== The data
-- ==== Sys2Proof/Laws/State.lean ====
section
/-! SUPPORT. What each update leaves: one lemma per field per update of a strand, of a cluster's strands and of the device's
clusters, dictionary and functions; and what a table reads after it was written. -/

namespace Sys2Proof

/-! ### Tables -/

/-- A table reads what was written last at a key. -/
@[simp] theorem Tbl.find?_set_same {α : Type} (t : Tbl α) (k : Nat) (v : α) : (t.set k v).find? k = some v := by
  induction t with
  | nil => simp [Tbl.set, Tbl.find?]
  | cons e r ih =>
    obtain ⟨j, w⟩ := e
    by_cases h : j = k <;> simp [Tbl.set, Tbl.find?, h, ih]

/-- A write to one key leaves every other key. -/
theorem Tbl.find?_set_ne {α : Type} (t : Tbl α) {k j : Nat} (v : α) (h : j ≠ k) : (t.set k v).find? j = t.find? j := by
  induction t with
  | nil => simp [Tbl.set, Tbl.find?, Ne.symm h]
  | cons e r ih =>
    obtain ⟨i, w⟩ := e
    by_cases hi : i = k
    · subst hi; simp [Tbl.set, Tbl.find?, Ne.symm h]
    · by_cases hj : i = j
      · subst hj; simp [Tbl.set, Tbl.find?, hi]
      · simp [Tbl.set, Tbl.find?, hi, hj, ih]

/-- `find?_set_same` for a read with a default. -/
@[simp] theorem Tbl.get_set_same {α : Type} (t : Tbl α) (d : α) (k : Nat) (v : α) : (t.set k v).get d k = v := by
  simp [Tbl.get]

/-- `find?_set_ne` for a read with a default. -/
theorem Tbl.get_set_ne {α : Type} (t : Tbl α) (d : α) {k j : Nat} (v : α) (h : j ≠ k) : (t.set k v).get d j = t.get d j := by
  simp [Tbl.get, Tbl.find?_set_ne t v h]

/-- Both cases of a read after a write. -/
theorem Tbl.get_set {α : Type} (t : Tbl α) (d : α) (k j : Nat) (v : α) :
    (t.set k v).get d j = if j = k then v else t.get d j := by
  by_cases h : j = k
  · subst h; simp
  · simp [h, Tbl.get_set_ne t d v h]

end Sys2Proof

namespace Sys2Proof.Machine

open Sys2Proof

/-! ### A strand's registers -/

@[simp] theorem Strand.setS_st (t : Strand) (r : Nat) (v : Word) : (t.setS r v).st = t.st := rfl
@[simp] theorem Strand.setS_pc (t : Strand) (r : Nat) (v : Word) : (t.setS r v).pc = t.pc := rfl
@[simp] theorem Strand.setS_a (t : Strand) (r : Nat) (v : Word) : (t.setS r v).a = t.a := rfl
@[simp] theorem Strand.setS_p (t : Strand) (r : Nat) (v : Word) : (t.setS r v).p = t.p := rfl
@[simp] theorem Strand.setS_t (t : Strand) (r : Nat) (v : Word) : (t.setS r v).t = t.t := rfl
@[simp] theorem Strand.setS_q (t : Strand) (r : Nat) (v : Word) : (t.setS r v).q = t.q := rfl
@[simp] theorem Strand.setS_flags (t : Strand) (r : Nat) (v : Word) : (t.setS r v).flags = t.flags := rfl
@[simp] theorem Strand.setS_flagTrap (t : Strand) (r : Nat) (v : Word) : (t.setS r v).flagTrap = t.flagTrap := rfl
@[simp] theorem Strand.setS_tvec (t : Strand) (r : Nat) (v : Word) : (t.setS r v).tvec = t.tvec := rfl
@[simp] theorem Strand.setS_epc (t : Strand) (r : Nat) (v : Word) : (t.setS r v).epc = t.epc := rfl
@[simp] theorem Strand.setS_cause (t : Strand) (r : Nat) (v : Word) : (t.setS r v).cause = t.cause := rfl
@[simp] theorem Strand.setS_einfo (t : Strand) (r : Nat) (v : Word) : (t.setS r v).einfo = t.einfo := rfl
@[simp] theorem Strand.setS_waitLimit (t : Strand) (r : Nat) (v : Word) : (t.setS r v).waitLimit = t.waitLimit := rfl
@[simp] theorem Strand.setS_replays (t : Strand) (r : Nat) (v : Word) : (t.setS r v).replays = t.replays := rfl
@[simp] theorem Strand.setS_waiting (t : Strand) (r : Nat) (v : Word) : (t.setS r v).waiting = t.waiting := rfl
@[simp] theorem Strand.setS_busy (t : Strand) (r : Nat) (v : Word) : (t.setS r v).busy = t.busy := rfl
@[simp] theorem Strand.setS_async (t : Strand) (r : Nat) (v : Word) : (t.setS r v).async = t.async := rfl
@[simp] theorem Strand.setS_readyAt (t : Strand) (r : Nat) (v : Word) : (t.setS r v).readyAt = t.readyAt := rfl
@[simp] theorem Strand.setA_st (t : Strand) (r : Nat) (v : Word) : (t.setA r v).st = t.st := rfl
@[simp] theorem Strand.setA_pc (t : Strand) (r : Nat) (v : Word) : (t.setA r v).pc = t.pc := rfl
@[simp] theorem Strand.setA_s (t : Strand) (r : Nat) (v : Word) : (t.setA r v).s = t.s := rfl
@[simp] theorem Strand.setA_p (t : Strand) (r : Nat) (v : Word) : (t.setA r v).p = t.p := rfl
@[simp] theorem Strand.setA_t (t : Strand) (r : Nat) (v : Word) : (t.setA r v).t = t.t := rfl
@[simp] theorem Strand.setA_q (t : Strand) (r : Nat) (v : Word) : (t.setA r v).q = t.q := rfl
@[simp] theorem Strand.setA_flags (t : Strand) (r : Nat) (v : Word) : (t.setA r v).flags = t.flags := rfl
@[simp] theorem Strand.setA_flagTrap (t : Strand) (r : Nat) (v : Word) : (t.setA r v).flagTrap = t.flagTrap := rfl
@[simp] theorem Strand.setA_tvec (t : Strand) (r : Nat) (v : Word) : (t.setA r v).tvec = t.tvec := rfl
@[simp] theorem Strand.setA_epc (t : Strand) (r : Nat) (v : Word) : (t.setA r v).epc = t.epc := rfl
@[simp] theorem Strand.setA_cause (t : Strand) (r : Nat) (v : Word) : (t.setA r v).cause = t.cause := rfl
@[simp] theorem Strand.setA_einfo (t : Strand) (r : Nat) (v : Word) : (t.setA r v).einfo = t.einfo := rfl
@[simp] theorem Strand.setA_waitLimit (t : Strand) (r : Nat) (v : Word) : (t.setA r v).waitLimit = t.waitLimit := rfl
@[simp] theorem Strand.setA_replays (t : Strand) (r : Nat) (v : Word) : (t.setA r v).replays = t.replays := rfl
@[simp] theorem Strand.setA_waiting (t : Strand) (r : Nat) (v : Word) : (t.setA r v).waiting = t.waiting := rfl
@[simp] theorem Strand.setA_busy (t : Strand) (r : Nat) (v : Word) : (t.setA r v).busy = t.busy := rfl
@[simp] theorem Strand.setA_async (t : Strand) (r : Nat) (v : Word) : (t.setA r v).async = t.async := rfl
@[simp] theorem Strand.setA_readyAt (t : Strand) (r : Nat) (v : Word) : (t.setA r v).readyAt = t.readyAt := rfl
@[simp] theorem Strand.setT_st (t : Strand) (r : Nat) (v : Word) : (t.setT r v).st = t.st := rfl
@[simp] theorem Strand.setT_pc (t : Strand) (r : Nat) (v : Word) : (t.setT r v).pc = t.pc := rfl
@[simp] theorem Strand.setT_s (t : Strand) (r : Nat) (v : Word) : (t.setT r v).s = t.s := rfl
@[simp] theorem Strand.setT_a (t : Strand) (r : Nat) (v : Word) : (t.setT r v).a = t.a := rfl
@[simp] theorem Strand.setT_p (t : Strand) (r : Nat) (v : Word) : (t.setT r v).p = t.p := rfl
@[simp] theorem Strand.setT_q (t : Strand) (r : Nat) (v : Word) : (t.setT r v).q = t.q := rfl
@[simp] theorem Strand.setT_flags (t : Strand) (r : Nat) (v : Word) : (t.setT r v).flags = t.flags := rfl
@[simp] theorem Strand.setT_flagTrap (t : Strand) (r : Nat) (v : Word) : (t.setT r v).flagTrap = t.flagTrap := rfl
@[simp] theorem Strand.setT_tvec (t : Strand) (r : Nat) (v : Word) : (t.setT r v).tvec = t.tvec := rfl
@[simp] theorem Strand.setT_epc (t : Strand) (r : Nat) (v : Word) : (t.setT r v).epc = t.epc := rfl
@[simp] theorem Strand.setT_cause (t : Strand) (r : Nat) (v : Word) : (t.setT r v).cause = t.cause := rfl
@[simp] theorem Strand.setT_einfo (t : Strand) (r : Nat) (v : Word) : (t.setT r v).einfo = t.einfo := rfl
@[simp] theorem Strand.setT_waitLimit (t : Strand) (r : Nat) (v : Word) : (t.setT r v).waitLimit = t.waitLimit := rfl
@[simp] theorem Strand.setT_replays (t : Strand) (r : Nat) (v : Word) : (t.setT r v).replays = t.replays := rfl
@[simp] theorem Strand.setT_waiting (t : Strand) (r : Nat) (v : Word) : (t.setT r v).waiting = t.waiting := rfl
@[simp] theorem Strand.setT_busy (t : Strand) (r : Nat) (v : Word) : (t.setT r v).busy = t.busy := rfl
@[simp] theorem Strand.setT_async (t : Strand) (r : Nat) (v : Word) : (t.setT r v).async = t.async := rfl
@[simp] theorem Strand.setT_readyAt (t : Strand) (r : Nat) (v : Word) : (t.setT r v).readyAt = t.readyAt := rfl
@[simp] theorem Strand.setQ_st (t : Strand) (r : Nat) (v : Word) : (t.setQ r v).st = t.st := rfl
@[simp] theorem Strand.setQ_pc (t : Strand) (r : Nat) (v : Word) : (t.setQ r v).pc = t.pc := rfl
@[simp] theorem Strand.setQ_s (t : Strand) (r : Nat) (v : Word) : (t.setQ r v).s = t.s := rfl
@[simp] theorem Strand.setQ_a (t : Strand) (r : Nat) (v : Word) : (t.setQ r v).a = t.a := rfl
@[simp] theorem Strand.setQ_p (t : Strand) (r : Nat) (v : Word) : (t.setQ r v).p = t.p := rfl
@[simp] theorem Strand.setQ_t (t : Strand) (r : Nat) (v : Word) : (t.setQ r v).t = t.t := rfl
@[simp] theorem Strand.setQ_flags (t : Strand) (r : Nat) (v : Word) : (t.setQ r v).flags = t.flags := rfl
@[simp] theorem Strand.setQ_flagTrap (t : Strand) (r : Nat) (v : Word) : (t.setQ r v).flagTrap = t.flagTrap := rfl
@[simp] theorem Strand.setQ_tvec (t : Strand) (r : Nat) (v : Word) : (t.setQ r v).tvec = t.tvec := rfl
@[simp] theorem Strand.setQ_epc (t : Strand) (r : Nat) (v : Word) : (t.setQ r v).epc = t.epc := rfl
@[simp] theorem Strand.setQ_cause (t : Strand) (r : Nat) (v : Word) : (t.setQ r v).cause = t.cause := rfl
@[simp] theorem Strand.setQ_einfo (t : Strand) (r : Nat) (v : Word) : (t.setQ r v).einfo = t.einfo := rfl
@[simp] theorem Strand.setQ_waitLimit (t : Strand) (r : Nat) (v : Word) : (t.setQ r v).waitLimit = t.waitLimit := rfl
@[simp] theorem Strand.setQ_replays (t : Strand) (r : Nat) (v : Word) : (t.setQ r v).replays = t.replays := rfl
@[simp] theorem Strand.setQ_waiting (t : Strand) (r : Nat) (v : Word) : (t.setQ r v).waiting = t.waiting := rfl
@[simp] theorem Strand.setQ_busy (t : Strand) (r : Nat) (v : Word) : (t.setQ r v).busy = t.busy := rfl
@[simp] theorem Strand.setQ_async (t : Strand) (r : Nat) (v : Word) : (t.setQ r v).async = t.async := rfl
@[simp] theorem Strand.setQ_readyAt (t : Strand) (r : Nat) (v : Word) : (t.setQ r v).readyAt = t.readyAt := rfl
@[simp] theorem Strand.advance_st (t : Strand)  : (t.advance).st = t.st := rfl
@[simp] theorem Strand.advance_s (t : Strand)  : (t.advance).s = t.s := rfl
@[simp] theorem Strand.advance_a (t : Strand)  : (t.advance).a = t.a := rfl
@[simp] theorem Strand.advance_p (t : Strand)  : (t.advance).p = t.p := rfl
@[simp] theorem Strand.advance_t (t : Strand)  : (t.advance).t = t.t := rfl
@[simp] theorem Strand.advance_q (t : Strand)  : (t.advance).q = t.q := rfl
@[simp] theorem Strand.advance_flags (t : Strand)  : (t.advance).flags = t.flags := rfl
@[simp] theorem Strand.advance_flagTrap (t : Strand)  : (t.advance).flagTrap = t.flagTrap := rfl
@[simp] theorem Strand.advance_tvec (t : Strand)  : (t.advance).tvec = t.tvec := rfl
@[simp] theorem Strand.advance_epc (t : Strand)  : (t.advance).epc = t.epc := rfl
@[simp] theorem Strand.advance_cause (t : Strand)  : (t.advance).cause = t.cause := rfl
@[simp] theorem Strand.advance_einfo (t : Strand)  : (t.advance).einfo = t.einfo := rfl
@[simp] theorem Strand.advance_waitLimit (t : Strand)  : (t.advance).waitLimit = t.waitLimit := rfl
@[simp] theorem Strand.advance_replays (t : Strand)  : (t.advance).replays = t.replays := rfl
@[simp] theorem Strand.advance_waiting (t : Strand)  : (t.advance).waiting = t.waiting := rfl
@[simp] theorem Strand.advance_busy (t : Strand)  : (t.advance).busy = t.busy := rfl
@[simp] theorem Strand.advance_async (t : Strand)  : (t.advance).async = t.async := rfl
@[simp] theorem Strand.advance_readyAt (t : Strand)  : (t.advance).readyAt = t.readyAt := rfl
@[simp] theorem Strand.setP_st (t : Strand) (r : Nat) (v : Bool) : (t.setP r v).st = t.st := by
  unfold Strand.setP; split <;> rfl
@[simp] theorem Strand.setP_pc (t : Strand) (r : Nat) (v : Bool) : (t.setP r v).pc = t.pc := by
  unfold Strand.setP; split <;> rfl
@[simp] theorem Strand.setP_s (t : Strand) (r : Nat) (v : Bool) : (t.setP r v).s = t.s := by
  unfold Strand.setP; split <;> rfl
@[simp] theorem Strand.setP_a (t : Strand) (r : Nat) (v : Bool) : (t.setP r v).a = t.a := by
  unfold Strand.setP; split <;> rfl
@[simp] theorem Strand.setP_t (t : Strand) (r : Nat) (v : Bool) : (t.setP r v).t = t.t := by
  unfold Strand.setP; split <;> rfl
@[simp] theorem Strand.setP_q (t : Strand) (r : Nat) (v : Bool) : (t.setP r v).q = t.q := by
  unfold Strand.setP; split <;> rfl
@[simp] theorem Strand.setP_flags (t : Strand) (r : Nat) (v : Bool) : (t.setP r v).flags = t.flags := by
  unfold Strand.setP; split <;> rfl
@[simp] theorem Strand.setP_flagTrap (t : Strand) (r : Nat) (v : Bool) : (t.setP r v).flagTrap = t.flagTrap := by
  unfold Strand.setP; split <;> rfl
@[simp] theorem Strand.setP_tvec (t : Strand) (r : Nat) (v : Bool) : (t.setP r v).tvec = t.tvec := by
  unfold Strand.setP; split <;> rfl
@[simp] theorem Strand.setP_epc (t : Strand) (r : Nat) (v : Bool) : (t.setP r v).epc = t.epc := by
  unfold Strand.setP; split <;> rfl
@[simp] theorem Strand.setP_cause (t : Strand) (r : Nat) (v : Bool) : (t.setP r v).cause = t.cause := by
  unfold Strand.setP; split <;> rfl
@[simp] theorem Strand.setP_einfo (t : Strand) (r : Nat) (v : Bool) : (t.setP r v).einfo = t.einfo := by
  unfold Strand.setP; split <;> rfl
@[simp] theorem Strand.setP_waitLimit (t : Strand) (r : Nat) (v : Bool) : (t.setP r v).waitLimit = t.waitLimit := by
  unfold Strand.setP; split <;> rfl
@[simp] theorem Strand.setP_replays (t : Strand) (r : Nat) (v : Bool) : (t.setP r v).replays = t.replays := by
  unfold Strand.setP; split <;> rfl
@[simp] theorem Strand.setP_waiting (t : Strand) (r : Nat) (v : Bool) : (t.setP r v).waiting = t.waiting := by
  unfold Strand.setP; split <;> rfl
@[simp] theorem Strand.setP_busy (t : Strand) (r : Nat) (v : Bool) : (t.setP r v).busy = t.busy := by
  unfold Strand.setP; split <;> rfl
@[simp] theorem Strand.setP_async (t : Strand) (r : Nat) (v : Bool) : (t.setP r v).async = t.async := by
  unfold Strand.setP; split <;> rfl
@[simp] theorem Strand.setP_readyAt (t : Strand) (r : Nat) (v : Bool) : (t.setP r v).readyAt = t.readyAt := by
  unfold Strand.setP; split <;> rfl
====
§ Exercise: The reply should hold only the lines from the beginning of the listing to the line with "[Tbl.set, Tbl.find?, hi]", both ends included, unchanged.

§ Result for this exercise:
-- ==== Sys2Proof/Laws/State.lean ====
section
/-! SUPPORT. What each update leaves: one lemma per field per update of a strand, of a cluster's strands and of the device's
clusters, dictionary and functions; and what a table reads after it was written. -/

namespace Sys2Proof

/-! ### Tables -/

/-- A table reads what was written last at a key. -/
@[simp] theorem Tbl.find?_set_same {α : Type} (t : Tbl α) (k : Nat) (v : α) : (t.set k v).find? k = some v := by
  induction t with
  | nil => simp [Tbl.set, Tbl.find?]
  | cons e r ih =>
    obtain ⟨j, w⟩ := e
    by_cases h : j = k <;> simp [Tbl.set, Tbl.find?, h, ih]

/-- A write to one key leaves every other key. -/
theorem Tbl.find?_set_ne {α : Type} (t : Tbl α) {k j : Nat} (v : α) (h : j ≠ k) : (t.set k v).find? j = t.find? j := by
  induction t with
  | nil => simp [Tbl.set, Tbl.find?, Ne.symm h]
  | cons e r ih =>
    obtain ⟨i, w⟩ := e
    by_cases hi : i = k
    · subst hi; simp [Tbl.set, Tbl.find?, Ne.symm h]
    · by_cases hj : i = j
      · subst hj; simp [Tbl.set, Tbl.find?, hi]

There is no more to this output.